Your instructions: How many lines in the material below include the word "ofLe"? Give only the number.

Source information:
------------
-- ==== Sys2Proof/Machine/Sideband.lean ====
section
/-!
DEFINITION. Fenbo (R403 to R407): request frames and their checks, the operations, and the response frames.
-/
namespace Sys2Proof.Machine

/-! ### Frames (R404) -/

/-- A response frame. -/
def fenboFrame (status tag : Nat) (data : List Nat) : List Nat :=
  let b := [status, tag, data.length] ++ data
  b ++ [crc8 b]

/-- Fields of a request frame. -/
def frameOp (f : List Nat) : Nat := f.getD 0 0
def frameTag (f : List Nat) : Nat := f.getD 1 0
def frameAddr (f : List Nat) : Nat := ofLe ((f.drop 2).take 4)
def frameLen (f : List Nat) : Nat := f.getD 6 0
def frameData (f : List Nat) : List Nat := (f.drop 7).take (frameLen f)

/-- CHK matches. -/
def frameChk (f : List Nat) : Bool := crc8 f.dropLast == f.getLastD 256

/-- OP is known, LEN is one it allows, and the frame has the bytes that LEN names. -/
def frameOk (f : List Nat) : Bool :=
  let n := frameLen f
  match frameOp f with
  | 1 => (n == 4 || n == 8) && f.length == 8
  | 2 => (n == 4 || n == 8) && f.length == 8 + n
  | 3 => 1 ≤ n && n ≤ 64 && f.length == 8
  | 4 => 1 ≤ n && n ≤ 64 && f.length == 8 + n
  | 5 => n == 0 && f.length == 8
  | 6 => n == 0 && f.length == 8
  | _ => false

/-- ADDR fits the operation: aligned and inside the aperture, or inside the flash; a program stays in one flash page. -/
def frameAddrOk (f : List Nat) : Bool :=
  let a := frameAddr f
  let n := frameLen f
  match frameOp f with
  | 1 | 2 => a % n == 0 && a < 2 ^ 26
  | 3 => a + n ≤ 2 ^ 25
  | 4 => a < 2 ^ 25 && a % 256 + n ≤ 256
  | 5 => a < 2 ^ 25
  | _ => true

/-- The boot is halted (R394). -/
def State.bootHalted (s : State) : Bool := s.fld 0 Reg.TRUSS_BOOT_STAT_STAGE == 0xE

/-- A flash operation is one that the state gives (R404, R406). -/
def State.spiAllowed (s : State) (op : Nat) : Bool :=
  if op = 3 then s.pwr.state != 3 else if op = 4 ∨ op = 5 then s.bootHalted else true

/-- The target acknowledges its address: the clocks run, or VDD_AON alone in Deep Sleep (R406). -/
def State.fenboUp (s : State) : Bool := s.rails && s.pwr.state ≤ 3

/-- The error with which a request ends before anything is performed, or none. -/
def State.frameError (s : State) (f : List Nat) : Option Nat :=
  if !frameChk f then some 4
  else if !frameOk f then some 2
  else if !frameAddrOk f then some 3
  else if !s.spiAllowed (frameOp f) then some 5
  else none

/-! ### Requests (R404, R405) -/

/-- A request frame arrives: one runs at a time, and another is discarded. -/
def State.fenboTake (s : State) (f : List Nat) : State :=
  if !s.fenboUp || s.fenbo.run.isSome then s else { s with fenbo := { s.fenbo with run := some f, rsp := none } }

/-- A row of the table takes the frames that carry its OP. -/
def fenboRow (op : Nat) (f : List (BitVec 8)) (s : State) : Host.Outcome State Fault Refusal :=
  if !frameLenOk f then .fault .illFormed
  else
    let f := f.map BitVec.toNat
    .next (if frameOp f = op then s.fenboTake f else s)

/-- FENBO_RD (R404). -/
def execFenboRd (f : List (BitVec 8)) (s : State) : Host.Outcome State Fault Refusal := fenboRow 1 f s
/-- FENBO_WR (R404). -/
def execFenboWr (f : List (BitVec 8)) (s : State) : Host.Outcome State Fault Refusal := fenboRow 2 f s
/-- SPI_RD (R404). -/
def execSpiRd (f : List (BitVec 8)) (s : State) : Host.Outcome State Fault Refusal := fenboRow 3 f s
/-- SPI_PROG (R404). -/
def execSpiProg (f : List (BitVec 8)) (s : State) : Host.Outcome State Fault Refusal := fenboRow 4 f s
/-- SPI_ERASE (R404). -/
def execSpiErase (f : List (BitVec 8)) (s : State) : Host.Outcome State Fault Refusal := fenboRow 5 f s
/-- FENBO_STATUS (R404). -/
def execFenboStatus (f : List (BitVec 8)) (s : State) : Host.Outcome State Fault Refusal := fenboRow 6 f s

/-- BAD_OP (R404): a frame with an unknown OP, or a LEN not allowed for it. -/
def execBadOp (f : List (BitVec 8)) (s : State) : Host.Outcome State Fault Refusal :=
  if !frameLenOk f then .fault .illFormed
  else .next (if frameOk (f.map BitVec.toNat) then s else s.fenboTake (f.map BitVec.toNat))

/-! ### Ends (R405) -/

/-- The running request ends with a status and data; a reset that the request made leaves nothing to answer. -/
def State.fenboEnd (s : State) (f : List Nat) (status : Nat) (data : List Nat) : State :=
  if s.fenbo.run.isNone then s
  else { s with fenbo := { run := none, rsp := some (fenboFrame status (frameTag f) data),
                           last := if frameOp f = 6 then s.fenbo.last else status } }

/-- Bytes programmed as far as a failed program reached them. -/
def Memory.programPart (n : Nat) (m : List Host.Cell) : Nat → List Nat → List Host.Cell
  | _, [] => m
  | a, b :: bs =>
    Memory.programPart n (Memory.write m a (Memory.read m a &&& (BitVec.ofNat 8 b ||| Config.flashPart n a))) (a + 1) bs

/-- A sector as a failed erase leaves it. -/
def Memory.erasePart (n : Nat) (m : List Host.Cell) (sector : Nat) : List Host.Cell :=
  List.filter (fun (c : Host.Cell) => c.2 != 0xFF)
    (List.map (fun (c : Host.Cell) => if c.1 / 4096 = sector then (c.1, c.2 ||| Config.flashPart n c.1) else c) m)

/-- SPI_PROG and SPI_ERASE carried out, or failed. -/
def State.spiDo (s : State) (f : List Nat) (ok : Bool) : State :=
  let a := frameAddr f
  if frameOp f = 4 then
    if ok then { s with flash := Memory.program s.flash a (frameData f) }
    else ({ s with flash := Memory.programPart s.free s.flash a (frameData f) } : State).tick
  else if ok then { s with flash := Memory.erase s.flash (a / 4096) }
  else ({ s with flash := Memory.erasePart s.free s.flash (a / 4096) } : State).tick

/-- What the running request does. -/
def State.fenboRun (s : State) (f : List Nat) (flashOk : Bool) : State :=
  match s.frameError f with
  | some e => s.fenboEnd f e []
  | none =>
    let a := frameAddr f
    let n := frameLen f
    match frameOp f with
    | 1 =>
      match s.readAt a n .fenbo {} with
      | (s, some v) => s.fenboEnd f 0 (leBytes n v)
      | (s, none) => s
    | 2 =>
      match s.writeAt a n (ofLe (frameData f)) .fenbo {} with
      | (s, true) => s.fenboEnd f 0 []
      | (s, false) => s
    | 3 => s.fenboEnd f 0 (s.flashBytes a n)
    | 6 => s.fenboEnd f s.fenbo.last []
    | _ => (s.spiDo f flashOk).fenboEnd f (if flashOk then 0 else 6) []

/-- FENBO_OP_DONE (R405). -/
def execFenboOpDone (flashOk : Bool) (s : State) : Host.Outcome State Fault Refusal :=
  match s.fenbo.run with
  | some f => .next (if s.fenboUp then s.fenboRun f flashOk else s)
  | none => .next s

/-- FENBO_RESPONSE (R404, R405): BUSY while a request runs. -/
def execFenboResponse (s : State) : Host.Outcome State Fault Refusal :=
  if !s.fenboUp then .next s
  else
    match s.fenbo.run, s.fenbo.rsp with
    | some f, _ => .next (s.emit (.fenbo (fenboFrame 1 (frameTag f) [])))
    | none, some r => .next (s.emit (.fenbo r))
    | none, none => .next s

end Sys2Proof.Machine
end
------------
Answer to the problem: 2